Stored items
::::::::::

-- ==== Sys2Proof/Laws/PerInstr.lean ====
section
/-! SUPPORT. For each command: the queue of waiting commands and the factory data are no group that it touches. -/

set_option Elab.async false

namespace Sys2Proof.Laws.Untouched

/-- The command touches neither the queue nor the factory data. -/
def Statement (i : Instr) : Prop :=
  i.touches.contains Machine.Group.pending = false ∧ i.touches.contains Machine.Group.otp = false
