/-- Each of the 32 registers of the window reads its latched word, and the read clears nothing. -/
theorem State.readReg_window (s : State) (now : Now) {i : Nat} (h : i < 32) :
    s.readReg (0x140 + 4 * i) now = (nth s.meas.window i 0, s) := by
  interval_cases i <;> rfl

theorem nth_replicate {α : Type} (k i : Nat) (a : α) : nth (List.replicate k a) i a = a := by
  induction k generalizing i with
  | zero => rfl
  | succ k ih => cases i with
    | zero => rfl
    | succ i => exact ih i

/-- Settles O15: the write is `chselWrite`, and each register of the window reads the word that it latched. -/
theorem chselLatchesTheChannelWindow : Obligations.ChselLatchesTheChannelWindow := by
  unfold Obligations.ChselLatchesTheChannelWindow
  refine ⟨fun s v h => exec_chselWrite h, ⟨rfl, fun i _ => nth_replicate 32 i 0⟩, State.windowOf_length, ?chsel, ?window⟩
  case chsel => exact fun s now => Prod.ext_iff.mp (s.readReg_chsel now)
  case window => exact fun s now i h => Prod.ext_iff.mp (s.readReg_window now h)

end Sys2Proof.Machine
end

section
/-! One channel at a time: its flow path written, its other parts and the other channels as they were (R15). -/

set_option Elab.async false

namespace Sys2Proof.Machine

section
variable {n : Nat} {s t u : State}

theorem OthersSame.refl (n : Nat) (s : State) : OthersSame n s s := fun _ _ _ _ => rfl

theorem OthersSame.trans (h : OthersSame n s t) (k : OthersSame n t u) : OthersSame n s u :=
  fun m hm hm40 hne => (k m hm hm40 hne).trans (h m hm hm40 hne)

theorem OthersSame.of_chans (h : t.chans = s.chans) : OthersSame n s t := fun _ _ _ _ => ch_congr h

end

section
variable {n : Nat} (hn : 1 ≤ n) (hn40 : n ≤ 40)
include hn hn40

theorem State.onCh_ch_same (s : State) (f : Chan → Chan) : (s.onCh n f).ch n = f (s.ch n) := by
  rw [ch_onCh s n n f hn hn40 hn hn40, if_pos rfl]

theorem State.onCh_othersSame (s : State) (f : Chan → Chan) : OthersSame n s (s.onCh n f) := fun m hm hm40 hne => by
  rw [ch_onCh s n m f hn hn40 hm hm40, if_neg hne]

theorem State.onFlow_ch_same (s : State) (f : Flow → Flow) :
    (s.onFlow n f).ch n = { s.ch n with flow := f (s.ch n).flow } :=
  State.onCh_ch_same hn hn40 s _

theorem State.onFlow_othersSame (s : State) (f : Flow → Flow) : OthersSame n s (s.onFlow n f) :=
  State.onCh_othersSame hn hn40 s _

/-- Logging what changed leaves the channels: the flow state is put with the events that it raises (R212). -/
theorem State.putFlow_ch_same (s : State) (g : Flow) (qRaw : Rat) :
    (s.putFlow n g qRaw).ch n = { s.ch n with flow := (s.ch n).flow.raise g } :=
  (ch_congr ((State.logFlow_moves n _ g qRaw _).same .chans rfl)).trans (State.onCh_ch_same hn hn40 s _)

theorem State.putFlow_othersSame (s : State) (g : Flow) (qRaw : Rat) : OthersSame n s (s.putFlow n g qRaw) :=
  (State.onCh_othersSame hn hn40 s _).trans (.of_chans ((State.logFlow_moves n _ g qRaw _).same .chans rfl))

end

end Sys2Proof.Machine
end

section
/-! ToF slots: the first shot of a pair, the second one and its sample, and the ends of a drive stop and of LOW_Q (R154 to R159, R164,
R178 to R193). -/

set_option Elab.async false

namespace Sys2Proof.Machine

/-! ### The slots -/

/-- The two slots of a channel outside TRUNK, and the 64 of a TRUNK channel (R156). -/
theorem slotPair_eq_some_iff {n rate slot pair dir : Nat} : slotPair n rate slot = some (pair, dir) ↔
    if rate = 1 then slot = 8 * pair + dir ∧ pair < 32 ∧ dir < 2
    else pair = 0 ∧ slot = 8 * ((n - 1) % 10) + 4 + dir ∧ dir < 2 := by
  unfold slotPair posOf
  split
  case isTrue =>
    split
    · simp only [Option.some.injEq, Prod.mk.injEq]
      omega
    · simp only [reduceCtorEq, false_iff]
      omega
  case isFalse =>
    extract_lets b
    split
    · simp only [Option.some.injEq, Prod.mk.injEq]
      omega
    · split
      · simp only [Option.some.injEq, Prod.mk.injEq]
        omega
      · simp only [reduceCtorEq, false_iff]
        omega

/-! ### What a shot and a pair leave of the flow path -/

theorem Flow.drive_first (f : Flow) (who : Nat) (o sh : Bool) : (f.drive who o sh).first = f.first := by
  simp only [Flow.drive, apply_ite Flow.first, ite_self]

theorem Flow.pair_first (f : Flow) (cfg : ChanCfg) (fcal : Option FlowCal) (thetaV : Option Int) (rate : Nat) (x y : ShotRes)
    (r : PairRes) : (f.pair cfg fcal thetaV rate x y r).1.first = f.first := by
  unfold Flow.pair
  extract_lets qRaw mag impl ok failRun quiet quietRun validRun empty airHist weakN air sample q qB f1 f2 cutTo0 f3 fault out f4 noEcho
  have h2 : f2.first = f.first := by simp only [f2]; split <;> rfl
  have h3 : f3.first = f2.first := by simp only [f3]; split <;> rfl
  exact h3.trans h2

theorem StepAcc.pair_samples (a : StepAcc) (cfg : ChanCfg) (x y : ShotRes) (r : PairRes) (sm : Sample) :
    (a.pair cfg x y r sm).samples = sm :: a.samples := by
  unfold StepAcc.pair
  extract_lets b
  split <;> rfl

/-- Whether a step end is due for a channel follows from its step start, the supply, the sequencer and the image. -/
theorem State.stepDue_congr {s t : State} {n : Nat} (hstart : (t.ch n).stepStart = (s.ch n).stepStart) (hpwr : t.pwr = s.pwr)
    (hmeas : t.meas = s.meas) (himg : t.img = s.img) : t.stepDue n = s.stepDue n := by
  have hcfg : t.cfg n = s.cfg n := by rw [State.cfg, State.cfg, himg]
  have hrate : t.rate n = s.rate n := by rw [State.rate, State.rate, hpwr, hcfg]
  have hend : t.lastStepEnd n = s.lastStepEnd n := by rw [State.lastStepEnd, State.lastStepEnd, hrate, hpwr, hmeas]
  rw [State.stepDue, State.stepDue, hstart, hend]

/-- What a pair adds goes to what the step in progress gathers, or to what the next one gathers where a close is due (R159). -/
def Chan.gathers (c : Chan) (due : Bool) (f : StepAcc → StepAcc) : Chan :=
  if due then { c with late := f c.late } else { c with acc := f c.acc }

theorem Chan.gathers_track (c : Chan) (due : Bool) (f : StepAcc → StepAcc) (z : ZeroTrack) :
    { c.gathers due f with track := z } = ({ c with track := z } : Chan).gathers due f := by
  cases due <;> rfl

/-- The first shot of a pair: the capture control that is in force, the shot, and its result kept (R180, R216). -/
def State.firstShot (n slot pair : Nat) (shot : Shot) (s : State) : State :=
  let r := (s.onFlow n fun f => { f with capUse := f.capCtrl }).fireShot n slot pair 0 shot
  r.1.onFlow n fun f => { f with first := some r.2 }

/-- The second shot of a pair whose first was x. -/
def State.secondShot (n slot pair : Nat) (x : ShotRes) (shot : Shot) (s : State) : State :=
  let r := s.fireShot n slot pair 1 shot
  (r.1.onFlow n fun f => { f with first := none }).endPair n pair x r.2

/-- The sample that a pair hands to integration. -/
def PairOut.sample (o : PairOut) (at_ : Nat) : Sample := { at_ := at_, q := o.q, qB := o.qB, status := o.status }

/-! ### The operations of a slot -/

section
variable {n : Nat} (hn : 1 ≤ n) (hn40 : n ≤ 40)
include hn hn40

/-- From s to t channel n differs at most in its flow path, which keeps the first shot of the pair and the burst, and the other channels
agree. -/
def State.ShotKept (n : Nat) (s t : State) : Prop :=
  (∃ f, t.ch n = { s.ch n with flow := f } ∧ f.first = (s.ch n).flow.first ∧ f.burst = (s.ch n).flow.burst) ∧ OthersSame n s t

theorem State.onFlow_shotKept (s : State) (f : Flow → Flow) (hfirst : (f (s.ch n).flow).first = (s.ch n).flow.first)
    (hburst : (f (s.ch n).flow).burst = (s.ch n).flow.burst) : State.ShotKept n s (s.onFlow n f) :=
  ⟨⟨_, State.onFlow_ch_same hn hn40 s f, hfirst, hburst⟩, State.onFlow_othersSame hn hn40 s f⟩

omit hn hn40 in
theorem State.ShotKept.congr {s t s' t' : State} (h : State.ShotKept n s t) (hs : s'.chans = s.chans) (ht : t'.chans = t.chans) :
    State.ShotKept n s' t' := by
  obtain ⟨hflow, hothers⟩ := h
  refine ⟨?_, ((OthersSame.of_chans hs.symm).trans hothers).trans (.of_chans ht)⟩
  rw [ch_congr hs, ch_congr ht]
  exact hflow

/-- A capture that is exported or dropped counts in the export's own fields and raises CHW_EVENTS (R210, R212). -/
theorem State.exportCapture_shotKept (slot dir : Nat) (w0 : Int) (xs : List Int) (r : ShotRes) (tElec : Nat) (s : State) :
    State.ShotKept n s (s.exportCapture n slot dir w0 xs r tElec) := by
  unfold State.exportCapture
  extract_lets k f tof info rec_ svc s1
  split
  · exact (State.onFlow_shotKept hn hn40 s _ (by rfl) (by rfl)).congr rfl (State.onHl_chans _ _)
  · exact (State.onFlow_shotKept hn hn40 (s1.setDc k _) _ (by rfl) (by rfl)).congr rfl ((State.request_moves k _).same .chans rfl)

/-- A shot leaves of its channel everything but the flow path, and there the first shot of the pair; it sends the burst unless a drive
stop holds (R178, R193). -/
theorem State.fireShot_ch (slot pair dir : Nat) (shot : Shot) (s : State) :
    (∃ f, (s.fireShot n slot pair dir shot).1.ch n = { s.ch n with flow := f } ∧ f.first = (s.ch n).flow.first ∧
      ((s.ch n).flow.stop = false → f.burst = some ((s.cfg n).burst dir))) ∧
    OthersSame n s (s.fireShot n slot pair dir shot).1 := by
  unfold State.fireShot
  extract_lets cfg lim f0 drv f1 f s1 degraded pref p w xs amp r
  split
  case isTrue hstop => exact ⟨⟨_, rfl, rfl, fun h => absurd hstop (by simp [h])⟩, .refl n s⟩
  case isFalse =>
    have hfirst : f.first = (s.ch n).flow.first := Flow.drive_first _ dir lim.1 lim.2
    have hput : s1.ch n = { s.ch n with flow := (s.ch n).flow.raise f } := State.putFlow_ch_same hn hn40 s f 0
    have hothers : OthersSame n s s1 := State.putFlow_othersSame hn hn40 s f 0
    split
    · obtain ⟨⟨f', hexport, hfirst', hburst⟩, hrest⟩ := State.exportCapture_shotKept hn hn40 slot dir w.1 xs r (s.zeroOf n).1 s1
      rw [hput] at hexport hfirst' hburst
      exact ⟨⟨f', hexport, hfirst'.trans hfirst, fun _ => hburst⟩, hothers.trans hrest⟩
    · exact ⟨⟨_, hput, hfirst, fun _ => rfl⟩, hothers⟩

::::::::::

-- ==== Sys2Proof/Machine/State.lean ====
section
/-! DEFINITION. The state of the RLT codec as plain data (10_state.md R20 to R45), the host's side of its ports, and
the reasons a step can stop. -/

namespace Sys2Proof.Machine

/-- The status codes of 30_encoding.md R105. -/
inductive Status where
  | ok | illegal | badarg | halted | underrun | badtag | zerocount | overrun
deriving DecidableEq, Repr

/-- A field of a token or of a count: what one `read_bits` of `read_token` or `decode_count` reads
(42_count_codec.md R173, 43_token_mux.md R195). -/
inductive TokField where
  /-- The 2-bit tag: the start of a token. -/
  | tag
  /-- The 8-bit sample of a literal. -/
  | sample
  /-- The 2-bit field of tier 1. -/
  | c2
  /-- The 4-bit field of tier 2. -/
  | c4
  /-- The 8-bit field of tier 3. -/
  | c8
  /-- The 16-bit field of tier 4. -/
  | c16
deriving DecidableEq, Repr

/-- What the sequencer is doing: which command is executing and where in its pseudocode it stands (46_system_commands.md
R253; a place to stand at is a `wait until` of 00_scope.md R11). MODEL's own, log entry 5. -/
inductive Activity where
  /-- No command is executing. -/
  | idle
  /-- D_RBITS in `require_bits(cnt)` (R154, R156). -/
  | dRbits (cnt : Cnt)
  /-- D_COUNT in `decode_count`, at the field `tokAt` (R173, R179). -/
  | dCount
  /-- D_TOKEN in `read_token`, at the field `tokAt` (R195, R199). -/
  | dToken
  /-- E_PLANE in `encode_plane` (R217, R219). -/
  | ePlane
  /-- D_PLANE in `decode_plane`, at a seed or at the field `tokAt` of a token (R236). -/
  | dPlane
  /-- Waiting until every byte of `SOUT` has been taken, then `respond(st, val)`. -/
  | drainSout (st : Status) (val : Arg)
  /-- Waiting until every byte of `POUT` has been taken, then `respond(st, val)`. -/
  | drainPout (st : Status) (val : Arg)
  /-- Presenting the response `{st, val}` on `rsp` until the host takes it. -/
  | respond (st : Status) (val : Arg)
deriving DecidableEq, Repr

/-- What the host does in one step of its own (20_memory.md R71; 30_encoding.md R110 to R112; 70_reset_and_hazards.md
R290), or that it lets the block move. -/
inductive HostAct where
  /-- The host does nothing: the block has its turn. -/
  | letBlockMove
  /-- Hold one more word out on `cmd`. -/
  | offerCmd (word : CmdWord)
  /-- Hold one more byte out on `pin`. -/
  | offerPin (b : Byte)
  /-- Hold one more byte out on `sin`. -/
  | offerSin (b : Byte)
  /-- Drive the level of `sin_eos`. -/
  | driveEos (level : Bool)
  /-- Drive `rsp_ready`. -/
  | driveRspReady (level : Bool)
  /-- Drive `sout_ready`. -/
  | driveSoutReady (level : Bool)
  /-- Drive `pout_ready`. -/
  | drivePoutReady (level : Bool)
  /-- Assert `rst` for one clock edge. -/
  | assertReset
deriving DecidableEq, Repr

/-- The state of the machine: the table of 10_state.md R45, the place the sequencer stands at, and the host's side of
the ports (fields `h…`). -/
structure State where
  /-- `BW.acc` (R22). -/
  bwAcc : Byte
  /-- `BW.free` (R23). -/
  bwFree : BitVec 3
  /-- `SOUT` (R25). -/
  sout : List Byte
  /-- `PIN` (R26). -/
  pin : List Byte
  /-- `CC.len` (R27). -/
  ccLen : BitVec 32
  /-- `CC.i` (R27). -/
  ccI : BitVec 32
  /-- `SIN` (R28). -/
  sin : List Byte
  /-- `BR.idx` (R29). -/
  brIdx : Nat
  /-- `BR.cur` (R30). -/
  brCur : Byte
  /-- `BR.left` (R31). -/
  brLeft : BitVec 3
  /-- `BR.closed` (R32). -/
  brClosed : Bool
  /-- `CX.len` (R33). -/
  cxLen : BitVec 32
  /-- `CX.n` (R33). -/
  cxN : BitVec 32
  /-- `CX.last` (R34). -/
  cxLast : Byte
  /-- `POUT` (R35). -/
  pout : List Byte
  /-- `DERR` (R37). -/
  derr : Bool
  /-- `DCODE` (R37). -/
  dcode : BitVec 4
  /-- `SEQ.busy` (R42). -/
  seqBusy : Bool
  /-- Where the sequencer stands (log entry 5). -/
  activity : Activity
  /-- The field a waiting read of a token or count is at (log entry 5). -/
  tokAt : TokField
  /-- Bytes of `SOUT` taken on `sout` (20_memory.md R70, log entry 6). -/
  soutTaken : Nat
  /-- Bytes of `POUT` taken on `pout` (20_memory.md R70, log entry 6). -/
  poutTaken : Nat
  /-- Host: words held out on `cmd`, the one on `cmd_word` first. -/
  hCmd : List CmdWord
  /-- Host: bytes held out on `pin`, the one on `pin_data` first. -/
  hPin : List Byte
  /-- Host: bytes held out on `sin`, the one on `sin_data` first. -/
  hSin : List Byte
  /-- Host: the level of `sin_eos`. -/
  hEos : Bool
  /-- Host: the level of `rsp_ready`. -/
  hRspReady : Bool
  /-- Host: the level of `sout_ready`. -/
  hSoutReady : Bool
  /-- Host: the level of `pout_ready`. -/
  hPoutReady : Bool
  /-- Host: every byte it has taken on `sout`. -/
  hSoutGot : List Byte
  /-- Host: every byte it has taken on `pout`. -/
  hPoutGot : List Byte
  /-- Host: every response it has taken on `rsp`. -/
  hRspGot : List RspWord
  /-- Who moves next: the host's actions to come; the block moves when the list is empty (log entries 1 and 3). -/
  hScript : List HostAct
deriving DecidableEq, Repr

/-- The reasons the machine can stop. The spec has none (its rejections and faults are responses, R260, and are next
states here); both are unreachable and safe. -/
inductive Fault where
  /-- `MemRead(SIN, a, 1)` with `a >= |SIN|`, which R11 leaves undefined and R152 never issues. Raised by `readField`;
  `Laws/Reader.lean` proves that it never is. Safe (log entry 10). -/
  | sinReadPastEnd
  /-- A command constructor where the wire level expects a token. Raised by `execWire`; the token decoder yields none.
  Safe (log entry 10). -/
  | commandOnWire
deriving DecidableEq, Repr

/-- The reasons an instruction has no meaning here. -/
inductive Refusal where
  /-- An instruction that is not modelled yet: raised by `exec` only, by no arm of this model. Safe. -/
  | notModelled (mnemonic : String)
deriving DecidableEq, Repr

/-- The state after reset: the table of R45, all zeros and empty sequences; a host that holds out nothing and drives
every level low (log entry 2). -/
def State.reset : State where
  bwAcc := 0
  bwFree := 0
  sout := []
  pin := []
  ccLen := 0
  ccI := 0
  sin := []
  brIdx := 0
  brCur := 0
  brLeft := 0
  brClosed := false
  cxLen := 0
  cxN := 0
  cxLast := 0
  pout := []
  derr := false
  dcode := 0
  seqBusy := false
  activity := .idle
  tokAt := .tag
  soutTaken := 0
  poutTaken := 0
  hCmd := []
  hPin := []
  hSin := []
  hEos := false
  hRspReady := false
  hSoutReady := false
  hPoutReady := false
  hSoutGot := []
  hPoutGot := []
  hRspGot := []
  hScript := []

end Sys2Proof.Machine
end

::::::::::

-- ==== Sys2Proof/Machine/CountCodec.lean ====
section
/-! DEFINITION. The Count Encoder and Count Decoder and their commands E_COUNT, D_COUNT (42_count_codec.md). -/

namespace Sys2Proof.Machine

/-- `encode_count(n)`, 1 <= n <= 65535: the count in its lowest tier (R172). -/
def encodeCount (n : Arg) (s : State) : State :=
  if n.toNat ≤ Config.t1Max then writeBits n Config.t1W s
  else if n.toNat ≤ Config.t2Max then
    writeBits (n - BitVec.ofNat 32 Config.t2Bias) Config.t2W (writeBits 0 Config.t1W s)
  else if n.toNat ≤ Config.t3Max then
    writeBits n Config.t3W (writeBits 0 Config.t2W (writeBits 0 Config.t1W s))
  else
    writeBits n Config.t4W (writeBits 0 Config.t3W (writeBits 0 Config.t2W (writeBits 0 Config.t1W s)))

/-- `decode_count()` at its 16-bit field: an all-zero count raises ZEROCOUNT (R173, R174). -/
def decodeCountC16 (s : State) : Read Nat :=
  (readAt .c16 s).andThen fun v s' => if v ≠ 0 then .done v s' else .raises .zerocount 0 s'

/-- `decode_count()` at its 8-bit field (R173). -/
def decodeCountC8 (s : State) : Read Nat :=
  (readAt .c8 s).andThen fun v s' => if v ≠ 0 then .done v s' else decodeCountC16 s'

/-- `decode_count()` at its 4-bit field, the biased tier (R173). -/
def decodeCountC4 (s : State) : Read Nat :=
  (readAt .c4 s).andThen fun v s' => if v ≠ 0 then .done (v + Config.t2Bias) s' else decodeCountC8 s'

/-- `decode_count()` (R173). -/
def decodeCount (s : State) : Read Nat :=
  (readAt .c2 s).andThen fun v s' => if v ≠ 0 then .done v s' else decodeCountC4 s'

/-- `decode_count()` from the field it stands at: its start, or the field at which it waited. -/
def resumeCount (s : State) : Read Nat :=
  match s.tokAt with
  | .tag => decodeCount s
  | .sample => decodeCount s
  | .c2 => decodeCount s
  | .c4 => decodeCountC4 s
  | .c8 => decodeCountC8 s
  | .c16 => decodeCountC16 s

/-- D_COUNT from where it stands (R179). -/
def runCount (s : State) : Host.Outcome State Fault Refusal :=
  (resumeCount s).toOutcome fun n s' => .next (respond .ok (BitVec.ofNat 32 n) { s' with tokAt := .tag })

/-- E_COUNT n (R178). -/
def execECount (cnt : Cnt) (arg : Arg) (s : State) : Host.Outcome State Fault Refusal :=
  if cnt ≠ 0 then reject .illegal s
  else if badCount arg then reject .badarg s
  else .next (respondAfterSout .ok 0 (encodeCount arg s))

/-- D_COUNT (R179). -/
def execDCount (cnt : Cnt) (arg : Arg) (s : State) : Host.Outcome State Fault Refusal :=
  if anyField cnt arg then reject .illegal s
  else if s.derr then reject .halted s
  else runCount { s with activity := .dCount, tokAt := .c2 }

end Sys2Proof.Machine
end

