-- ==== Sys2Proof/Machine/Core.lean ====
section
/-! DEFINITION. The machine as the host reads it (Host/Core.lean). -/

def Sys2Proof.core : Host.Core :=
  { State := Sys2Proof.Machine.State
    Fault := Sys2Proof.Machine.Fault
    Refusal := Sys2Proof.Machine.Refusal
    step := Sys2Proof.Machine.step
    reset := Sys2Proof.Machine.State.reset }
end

::::::::::

● **Activity**: Copy out only the lines above from the one with "hPin : List Byte" to the one with "nothing and drives", inclusive, exactly as they stand.

● **Finished exercise**:
  hPin : List Byte
  /-- Host: bytes held out on `sin`, the one on `sin_data` first. -/
  hSin : List Byte
  /-- Host: the level of `sin_eos`. -/
  hEos : Bool
  /-- Host: the level of `rsp_ready`. -/
  hRspReady : Bool
  /-- Host: the level of `sout_ready`. -/
  hSoutReady : Bool
  /-- Host: the level of `pout_ready`. -/
  hPoutReady : Bool
  /-- Host: every byte it has taken on `sout`. -/
  hSoutGot : List Byte
  /-- Host: every byte it has taken on `pout`. -/
  hPoutGot : List Byte
  /-- Host: every response it has taken on `rsp`. -/
  hRspGot : List RspWord
  /-- Who moves next: the host's actions to come; the block moves when the list is empty (log entries 1 and 3). -/
  hScript : List HostAct
deriving DecidableEq, Repr

/-- The reasons the machine can stop. The spec has none (its rejections and faults are responses, R260, and are next
states here); both are unreachable and safe. -/
inductive Fault where
  /-- `MemRead(SIN, a, 1)` with `a >= |SIN|`, which R11 leaves undefined and R152 never issues. Raised by `readField`;
  `Laws/Reader.lean` proves that it never is. Safe (log entry 10). -/
  | sinReadPastEnd
  /-- A command constructor where the wire level expects a token. Raised by `execWire`; the token decoder yields none.
  Safe (log entry 10). -/
  | commandOnWire
deriving DecidableEq, Repr

/-- The reasons an instruction has no meaning here. -/
inductive Refusal where
  /-- An instruction that is not modelled yet: raised by `exec` only, by no arm of this model. Safe. -/
  | notModelled (mnemonic : String)
deriving DecidableEq, Repr

/-- The state after reset: the table of R45, all zeros and empty sequences; a host that holds out nothing and drives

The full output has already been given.